• Provided material
-- ==== Sys2Proof/Config.lean ====
section
/-! DEFINITION. The implementation parameters of 00_scope.md R4, and the one free value of the machine: the byte the
random source answers. -/

namespace Sys2Proof

/-- `MEM_SIZE`: addresses 0x000 to 0xFFF (00_scope.md R4, 20_memory.md R30). -/
abbrev Config.memSize : Nat := 4096

/-- `PROGRAM_BASE`: where a program is loaded and where `PC` points after reset (00_scope.md R4, 46 R149). -/
abbrev Config.programBase : Word := 0x0200#16

/-- `FLAG_REG`: general register 15 is `VF` (00_scope.md R4, 10_state.md R12). -/
abbrev Config.flagReg : RegIdx := 0xF#4

/-- `STACK_SLOTS`: the call stack holds 16 return addresses (00_scope.md R4, 10_state.md R16). -/
abbrev Config.stackSlots : Nat := 16

/-- The byte the environment answers to the `k`-th draw of the CORE (44_compare_address_random.md R123, decision D11).
It has no body: nothing is known of it, neither distribution nor repetition. DESIGN CHOICE (log entry 8): the answers
stand as one sequence, indexed by the model's own counter `State.draws`. Unsafe only for a claim that compares two
runs with the same counter; no statement of the model does. -/
opaque Config.drawnByte : Nat → Byte

end Sys2Proof
end

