-- ==== Sys2Proof/Laws/PerInstr.lean ====
section
/-! SUPPORT. A statement about every instruction as syntax, one lemma per constructor: the word of an instruction lies in
the instruction's own row of the table of 30_encoding.md R63. -/

namespace Sys2Proof.Laws.EncodedInRow

/-- `encode i` matches the mask and match columns of `i`'s row (30_encoding.md R63). -/
def Statement (i : Instr) : Prop := i.row.holds (encode i)

/-- A word of format `NNN` under the mask of the top nibble. -/
theorem formatNNN_mask (t : BitVec 4) (nnn : Addr12) : formatNNN t nnn &&& 0xF000#16 = formatNNN t 0#12 := by
  apply BitVec.eq_of_getLsbD_eq
  intro i hi
  simp only [formatNNN, BitVec.getLsbD_and, BitVec.getLsbD_append]
  by_cases h : i < 12
  · simp only [h, ↓reduceIte]
    have : (0xF000#16).getLsbD i = false := by revert i; decide
    simp [this]
  · simp only [h, ↓reduceIte]
    have : (0xF000#16).getLsbD i = true := by revert i; decide
    simp [this]

/-- A word of format `XKK` under the mask of the top nibble. -/
theorem formatXKK_mask (t : BitVec 4) (x : RegIdx) (kk : Byte) :
    formatXKK t x kk &&& 0xF000#16 = formatNNN t 0#12 := by
  rw [← formatNNN_fields (formatXKK t x kk), topOf_formatXKK, formatNNN_mask]

/-- A word of format `XYN` under the mask of the top and the low nibble. -/
theorem formatXYN_mask (t : BitVec 4) (x y : RegIdx) (n : BitVec 4) :
    formatXYN t x y n &&& 0xF00F#16 = formatXYN t 0#4 0#4 n := by
  apply BitVec.eq_of_getLsbD_eq
  intro i hi
  simp only [formatXYN, BitVec.getLsbD_and, BitVec.getLsbD_append]
  by_cases h : i < 4
  · simp only [h, ↓reduceIte]
    have : (0xF00F#16).getLsbD i = true := by revert i; decide
    simp [this]
  · simp only [h, ↓reduceIte]
    by_cases h2 : i < 12
    · have : (0xF00F#16).getLsbD i = false := by revert i; decide
      simp only [this, Bool.and_false]
      by_cases h3 : i - 4 < 4
      · simp [h3]
      · simp [h3, show i - 4 - 4 < 4 by omega]
    · have : (0xF00F#16).getLsbD i = true := by revert i; decide
      simp [this, show ¬ (i - 4 < 4) by omega, show ¬ (i - 4 - 4 < 4) by omega]

theorem ret : Statement .ret := by rfl
theorem jpAddr (nnn : Addr12) : Statement (.jpAddr nnn) := formatNNN_mask 0x1#4 nnn
theorem callAddr (nnn : Addr12) : Statement (.callAddr nnn) := formatNNN_mask 0x2#4 nnn
theorem seVxByte (x : RegIdx) (kk : Byte) : Statement (.seVxByte x kk) := formatXKK_mask 0x3#4 x kk
theorem sneVxByte (x : RegIdx) (kk : Byte) : Statement (.sneVxByte x kk) := formatXKK_mask 0x4#4 x kk
theorem seVxVy (x y : RegIdx) : Statement (.seVxVy x y) := formatXYN_mask 0x5#4 x y 0x0#4
theorem ldVxByte (x : RegIdx) (kk : Byte) : Statement (.ldVxByte x kk) := formatXKK_mask 0x6#4 x kk
theorem addVxByte (x : RegIdx) (kk : Byte) : Statement (.addVxByte x kk) := formatXKK_mask 0x7#4 x kk
theorem ldVxVy (x y : RegIdx) : Statement (.ldVxVy x y) := formatXYN_mask 0x8#4 x y 0x0#4
theorem orVxVy (x y : RegIdx) : Statement (.orVxVy x y) := formatXYN_mask 0x8#4 x y 0x1#4
theorem andVxVy (x y : RegIdx) : Statement (.andVxVy x y) := formatXYN_mask 0x8#4 x y 0x2#4
theorem xorVxVy (x y : RegIdx) : Statement (.xorVxVy x y) := formatXYN_mask 0x8#4 x y 0x3#4
theorem addVxVy (x y : RegIdx) : Statement (.addVxVy x y) := formatXYN_mask 0x8#4 x y 0x4#4
theorem subVxVy (x y : RegIdx) : Statement (.subVxVy x y) := formatXYN_mask 0x8#4 x y 0x5#4
theorem shrVx (x y : RegIdx) : Statement (.shrVx x y) := formatXYN_mask 0x8#4 x y 0x6#4
theorem subnVxVy (x y : RegIdx) : Statement (.subnVxVy x y) := formatXYN_mask 0x8#4 x y 0x7#4
theorem shlVx (x y : RegIdx) : Statement (.shlVx x y) := formatXYN_mask 0x8#4 x y 0xE#4
theorem sneVxVy (x y : RegIdx) : Statement (.sneVxVy x y) := formatXYN_mask 0x9#4 x y 0x0#4
theorem ldIAddr (nnn : Addr12) : Statement (.ldIAddr nnn) := formatNNN_mask 0xA#4 nnn
theorem jpV0Addr (nnn : Addr12) : Statement (.jpV0Addr nnn) := formatNNN_mask 0xB#4 nnn
theorem rndVxByte (x : RegIdx) (kk : Byte) : Statement (.rndVxByte x kk) := formatXKK_mask 0xC#4 x kk

end Sys2Proof.Laws.EncodedInRow
end

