/-! ## Witnesses: the hypotheses of the statements are met, at the boundaries of each clause -/

theorem witness_DecodeAndEncode : decode 0x8126#16 = .ok (.shrVx 1#4 2#4) ∧ encode (.shrVx 1#4 2#4) = 0x8126#16 := by decide
theorem witness_RowsAreDisjointAndDecide : (Instr.shlVx 1#4 2#4).row.holds 0x812E#16 ∧
    decode 0x812E#16 = .ok (.shlVx 1#4 2#4) ∧ decode 0x812F#16 = .error .aluNibble := ⟨rfl, rfl, rfl⟩
theorem witness_FetchReadsBigEndianWord : (atPc 0xFFE#16 0x1234#16).fetch = .ok 0x1234#16 ∧
    (State.reset.setPc 0xFFF#16).pc.toNat = 0xFFF ∧ 0xFFF < (State.reset.setPc 0x1000#16).pc.toNat := by decide
theorem witness_StepRunsTheDecodedInstruction : (atPc 0xFFE#16 0x6001#16).fetch = .ok 0x6001#16 ∧
    decode 0x6001#16 = .ok (.ldVxByte 0#4 0x01#8) := by decide
theorem witness_StepFaults : 0xFFF ≤ (State.reset.setPc 0xFFF#16).pc.toNat ∧
    ((atPc 0x200#16 0x0000#16).fetch = .ok 0x0000#16 ∧ Word.wellFormed 0x0000#16 = false) ∧
    ((withStack 16 0#16 0x300#16 0x2ABC#16).fetch = .ok (0x2#4 ++ 0xABC#12) ∧
      (withStack 16 0#16 0x300#16 0x2ABC#16).sp.val = 16) ∧
    ((withStack 0 0#16 0x20C#16 0x00EE#16).fetch = .ok 0x00EE#16 ∧ (withStack 0 0#16 0x20C#16 0x00EE#16).sp.val = 0) := by
  decide
theorem witness_FaultLeavesOnlyTheAdvance :
    step State.reset = .fault (.invalidOpcode 0x200#16 0x0000#16 (State.reset.setPc 0x202#16)) ∧
    step (State.reset.setPc 0xFFF#16) = .fault (.memoryAccessViolation 0x1000 (State.reset.setPc 0xFFF#16)) ∧
    (∃ left, step (withStack 16 0#16 0x300#16 0x2ABC#16) = .fault (.stackOverflow 0x300#16 0x2ABC#16 left)) ∧
    (∃ left, step (withStack 0 0#16 0x20C#16 0x00EE#16) = .fault (.stackUnderflow 0x20C#16 0x00EE#16 left)) :=
  ⟨rfl, rfl, ⟨_, rfl⟩, ⟨_, rfl⟩⟩
/-- A cycle after an invalid word: it runs the word behind it; it faults on a `CALL` at depth 16, a `RET` at depth 0, a
second invalid word (as P6 at 0x202) and an address outside memory. -/
theorem witness_CycleAfterFaultRunsOn : cycle (State.reset.setPc 0xFFF#16) =
      (.memoryAccessViolation 0x1000, State.reset.setPc 0xFFF#16) ∧
    (∃ t, cycle (State.reset.setMem [(0x202, 0x60#8), (0x203, 0x01#8)]) = (.invalidOpcode 0x200#16 0x0000#16, t) ∧
      t.fetch = .ok 0x6001#16 ∧ ∃ u, exec (.ldVxByte 0#4 0x01#8) (t.setPc 0x204#16) = .next u) :=
  ⟨rfl, ⟨_, rfl, rfl, ⟨_, rfl⟩⟩⟩
theorem witness_CycleAfterFaultFaults :
    (∃ t g, cycle ((withStack 16 0#16 0x200#16 0#16).setMem [(0x202, 0x2A#8), (0x203, 0xBC#8)]) =
      (.invalidOpcode 0x200#16 0x0000#16, t) ∧ t.fetch = .ok 0x2ABC#16 ∧
      exec (.callAddr 0xABC#12) (t.setPc 0x204#16) = .fault g ∧ g.status = .stackOverflow 0x202#16 0x2ABC#16) ∧
    (∃ t g, cycle (State.reset.setMem [(0x203, 0xEE#8)]) = (.invalidOpcode 0x200#16 0x0000#16, t) ∧
      t.fetch = .ok 0x00EE#16 ∧ exec .ret (t.setPc 0x204#16) = .fault g ∧
      g.status = .stackUnderflow 0x202#16 0x00EE#16) ∧
    (∃ t, cycle State.reset = (.invalidOpcode 0x200#16 0x0000#16, t) ∧ t.fetch = .ok 0x0000#16 ∧
      Word.wellFormed 0x0000#16 = false) ∧
    (State.reset.setPc 0xFFE#16).pc.toNat = 0xFFE ∧
    (∃ t, cycle (State.reset.setPc 0xFFE#16) = (.invalidOpcode 0xFFE#16 0x0000#16, t)) :=
  ⟨⟨_, _, rfl, rfl, rfl, rfl⟩, ⟨_, _, rfl, rfl, rfl, rfl⟩, ⟨_, rfl, rfl, rfl⟩, rfl, ⟨_, rfl⟩⟩
theorem witness_DrawsMatterOnlyToRnd : ∀ (x : RegIdx) (kk : Byte),
    (atPc 0x200#16 0x1200#16).fetch ≠ .ok (0xC#4 ++ x ++ kk) := by
  intro x kk h
  have ht := congrArg topOf (Except.ok.inj h)
  rw [show topOf (0xC#4 ++ x ++ kk) = 0xC#4 from Laws.topOf_formatXKK _ _ _] at ht
  exact absurd ht (by decide)
/-- A next state of a step, for the whole-machine rules: of `LD I`, `CALL`, `RET`, `RND` and another instruction. -/
theorem witness_StepNext : okWith (step (atPc 0x200#16 0xA123#16)) (fun t => t.i == 0x123#16) = true ∧
    okWith (step (withStack 15 0#16 0x300#16 0x2ABC#16)) (fun t => t.sp == 16) = true ∧
    okWith (step (withStack 1 0x206#16 0x20C#16 0x00EE#16)) (fun t => t.sp == 0) = true ∧
    okWith (step (atPc 0xFFE#16 0xC0FF#16)) (fun t => t.draws == 1) = true ∧
    okWith (step (atPc 0xFFE#16 0x6001#16)) (fun t => t.pc == 0x1000#16) = true := by decide
/-- The three fault clauses, and the greatest address at which an instruction runs: a taken skip leaves 0x1002 (F20). -/
theorem witness_PcAfterEachOperation :
    (∃ left, step (State.reset.setPc 0xFFF#16) = .fault (.memoryAccessViolation 0x1000 left)) ∧
    (∃ left, step (State.reset.setPc 0xFFE#16) = .fault (.invalidOpcode 0xFFE#16 0x0000#16 left)) ∧
    (∃ left, step (withStack 16 0#16 0x300#16 0x2ABC#16) = .fault (.stackOverflow 0x300#16 0x2ABC#16 left)) ∧
    (∃ left, step (withStack 0 0#16 0x20C#16 0x00EE#16) = .fault (.stackUnderflow 0x20C#16 0x00EE#16 left)) ∧
    (atPc 0xFFE#16 0x3000#16).fetch = .ok 0x3000#16 ∧ decode 0x3000#16 = .ok (.seVxByte 0#4 0x00#8) ∧
    (∃ t, step (atPc 0xFFE#16 0x3000#16) = .next t ∧ t.pc = 0x1002#16) :=
  ⟨⟨_, rfl⟩, ⟨_, rfl⟩, ⟨_, rfl⟩, ⟨_, rfl⟩, rfl, rfl, ⟨_, rfl, rfl⟩⟩
theorem witness_OnlyFlagWriters : okWith (exec (.addVxVy 1#4 2#4) State.reset) (fun t => t.reg 0xF#4 == 0#8) = true ∧
    okWith (exec (.ldVxByte 0xE#4 1#8) State.reset) (fun t => t.reg 0xF#4 == 0#8) = true ∧
    okWith (exec (.jpAddr 0#12) State.reset) (fun t => t.reg 0xF#4 == 0#8) = true := by decide
theorem witness_JpLoadsPc : (atPc 0x200#16 0x1200#16).fetch = .ok (0x1#4 ++ 0x200#12) ∧
    (atPc 0x200#16 0x1200#16).pc = (0x200#12).setWidth 16 := by decide
theorem witness_CallPushesAndJumps : (withStack 15 0#16 0x300#16 0#16).sp.val < 16 ∧
    (withStack 16 0#16 0x300#16 0#16).sp.val = 16 := by decide
theorem witness_RetPopsIntoPc : 0 < (withStack 1 0#16 0x300#16 0#16).sp.val ∧ (withStack 0 0#16 0x300#16 0#16).sp.val = 0 := by
  decide
theorem witness_JpV0AddsRegisterZero :
    0x1000 ≤ ((State.reset.setReg 0#4 0x01#8).setPc (zext12 0xFFF#12 + zext8 0x01#8)).pc.toNat := by decide
theorem witness_Skips : (State.reset.reg 3#4 = 0x00#8 ∧ State.reset.reg 3#4 ≠ 0x01#8) ∧
    State.reset.reg 1#4 = State.reset.reg 2#4 ∧ (State.reset.setReg 1#4 5#8).reg 1#4 ≠ (State.reset.setReg 1#4 5#8).reg 2#4 := by
  decide
/-- Two memories that differ outside the two bytes at `PC`. -/
theorem witness_SkipsAdvanceByFourOrTwo : (atPc 0x200#16 0x332A#16).fetch = .ok (0x3#4 ++ 3#4 ++ 0x2A#8) ∧
    ((atPc 0x200#16 0x332A#16).setMem [(0x200, 0x33#8), (0x201, 0x2A#8), (0x202, 0xFF#8)]).fetch = .ok (0x3#4 ++ 3#4 ++ 0x2A#8) ∧
    (atPc 0x200#16 0x432A#16).fetch = .ok (0x4#4 ++ 3#4 ++ 0x2A#8) ∧
    (atPc 0x200#16 0x5120#16).fetch = .ok (0x5#4 ++ 1#4 ++ 2#4 ++ 0x0#4) ∧
    (atPc 0x200#16 0x9120#16).fetch = .ok (0x9#4 ++ 1#4 ++ 2#4 ++ 0x0#4) := by decide
/-- `CALL 0x202` at 0x200, and the `RET` at 0x202, from the deepest level at which the call succeeds. -/
def callThenRet : State :=
  (withStack 15 0#16 0x200#16 0#16).setMem [(0x200, 0x22#8), (0x201, 0x02#8), (0x203, 0xEE#8)]
theorem witness_ReturnGoesBackPastTheCall : ∃ t, callThenRet.fetch = .ok (0x2#4 ++ 0x202#12) ∧ step callThenRet = .next t ∧
    RunAbove callThenRet.sp.val t t ∧ t.fetch = .ok 0x00EE#16 ∧ t.sp.val = callThenRet.sp.val + 1 :=
  ⟨_, rfl, rfl, RunAbove.start _ (by decide), rfl, rfl⟩
theorem witness_UndefinedAluNibbleFaults : (0x8#4 ∈ [0x8#4, 0x9#4, 0xA#4, 0xB#4, 0xC#4, 0xD#4, 0xF#4]) ∧
    (atPc 0x200#16 0x8128#16).fetch = .ok (0x8#4 ++ 1#4 ++ 2#4 ++ 0x8#4) := by decide
theorem witness_DeferredFamiliesFault : (0xD#4 ∈ [0xD#4, 0xE#4, 0xF#4]) ∧
    (atPc 0x200#16 0xD123#16).fetch = .ok (0xD#4 ++ 0x123#12) := by decide
/-- Every `x`: `VF` and another register, for the clauses on `x = 0xF`. -/
theorem witness_AluDestinations : (0xE#4 : RegIdx) ≠ 0xF#4 ∧ (0x0#4 : RegIdx) ≠ 0xF#4 := by decide
theorem witness_ResetGivesTheSpecifiedValues : (hostOp .reset (atPc 0x300#16 0x1234#16)).2 = State.reset := by decide
theorem witness_HostSpecialRegisterAccess : 0xFFE < (0xFFF#16).toNat ∧ ¬ (0xFFE < (0xFFE#16).toNat) := by decide
theorem witness_HostMemory : Memory.wf State.reset.mem = true ∧ 0xFFE + [0x12#8, 0x34#8].length ≤ 0x1000 ∧
    0x1000 < 0xFFF + [0x12#8, 0x34#8].length ∧ [0x12#8, 0x34#8] ≠ [] := by decide
theorem witness_LoadProgramCopiesBytes : (List.replicate 3584 0x12#8).length ≤ 3584 ∧
    3584 < (List.replicate 3585 0x12#8).length := by simp only [List.length_replicate]; omega
theorem witness_FetchSeesHostWrites : Memory.wf State.reset.mem = true ∧ (State.reset.setPc 0xFFE#16).pc.toNat ≤ 0xFFE := by decide
/-- The invariant holds where a call has pushed the greatest return address. -/
theorem witness_StepKeepsInvariant : ∃ t, (atPc 0xFFE#16 0x2FFF#16).Inv ∧ step (atPc 0xFFE#16 0x2FFF#16) = .next t ∧
    t.slot 0 = 0x1000#16 := ⟨_, by decide, rfl, rfl⟩
/-- Each kind of operation from a state that meets the invariant and is not reset: a fault, a cycle that ends `Ok` with the
greatest `PC` (F5), a write of the host, a write refused, and reset. -/
theorem witness_HostOperationsKeepInvariant : (withRegs 0xBFFF#16 0#4 0xFF#8 1#4 0#8 0xAA#8).Inv ∧
    (hostOp .cycle (withRegs 0xBFFF#16 0#4 0xFF#8 1#4 0#8 0xAA#8)).1 = .status .ok ∧
    (hostOp .cycle (withRegs 0xBFFF#16 0#4 0xFF#8 1#4 0#8 0xAA#8)).2.pc = 0x10FE#16 ∧
    (withStack 16 0x1000#16 0x300#16 0x2ABC#16).Inv ∧
    (hostOp .cycle (withStack 16 0x1000#16 0x300#16 0x2ABC#16)).1 = .status (.stackOverflow 0x300#16 0x2ABC#16) ∧
    (hostOp (.memWrite 0xFFF [0x12#8]) State.reset).1 = .ok ∧
    (hostOp (.memWrite 0x1000 [0x12#8]) State.reset).1 = .refusedMemoryAccessViolation := by decide
/-- A reachable state other than reset: a program has been loaded, and its first cycle ends `Ok`. -/
theorem witness_ReachableStatesMeetInvariant : ∃ s t, Reachable s ∧ hostOp .cycle s = (.status .ok, t) :=
  ⟨_, _, Reachable.op (.loadProgram [0x12#8, 0x00#8]) _ Reachable.reset, rfl⟩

• Task statement
Please give back, exactly as it stands above, the stretch from the line with "by_cases h3 : i - 4 < 4" through the line with "theorem seVxByte (x", and no line outside it.

• Answer box
      by_cases h3 : i - 4 < 4
      · simp [h3]
      · simp [h3, show i - 4 - 4 < 4 by omega]
    · have : (0xF00F#16).getLsbD i = true := by revert i; decide
      simp [this, show ¬ (i - 4 < 4) by omega, show ¬ (i - 4 - 4 < 4) by omega]

theorem ret : Statement .ret := by rfl
theorem jpAddr (nnn : Addr12) : Statement (.jpAddr nnn) := formatNNN_mask 0x1#4 nnn
theorem callAddr (nnn : Addr12) : Statement (.callAddr nnn) := formatNNN_mask 0x2#4 nnn
theorem seVxByte (x : RegIdx) (kk : Byte) : Statement (.seVxByte x kk) := formatXKK_mask 0x3#4 x kk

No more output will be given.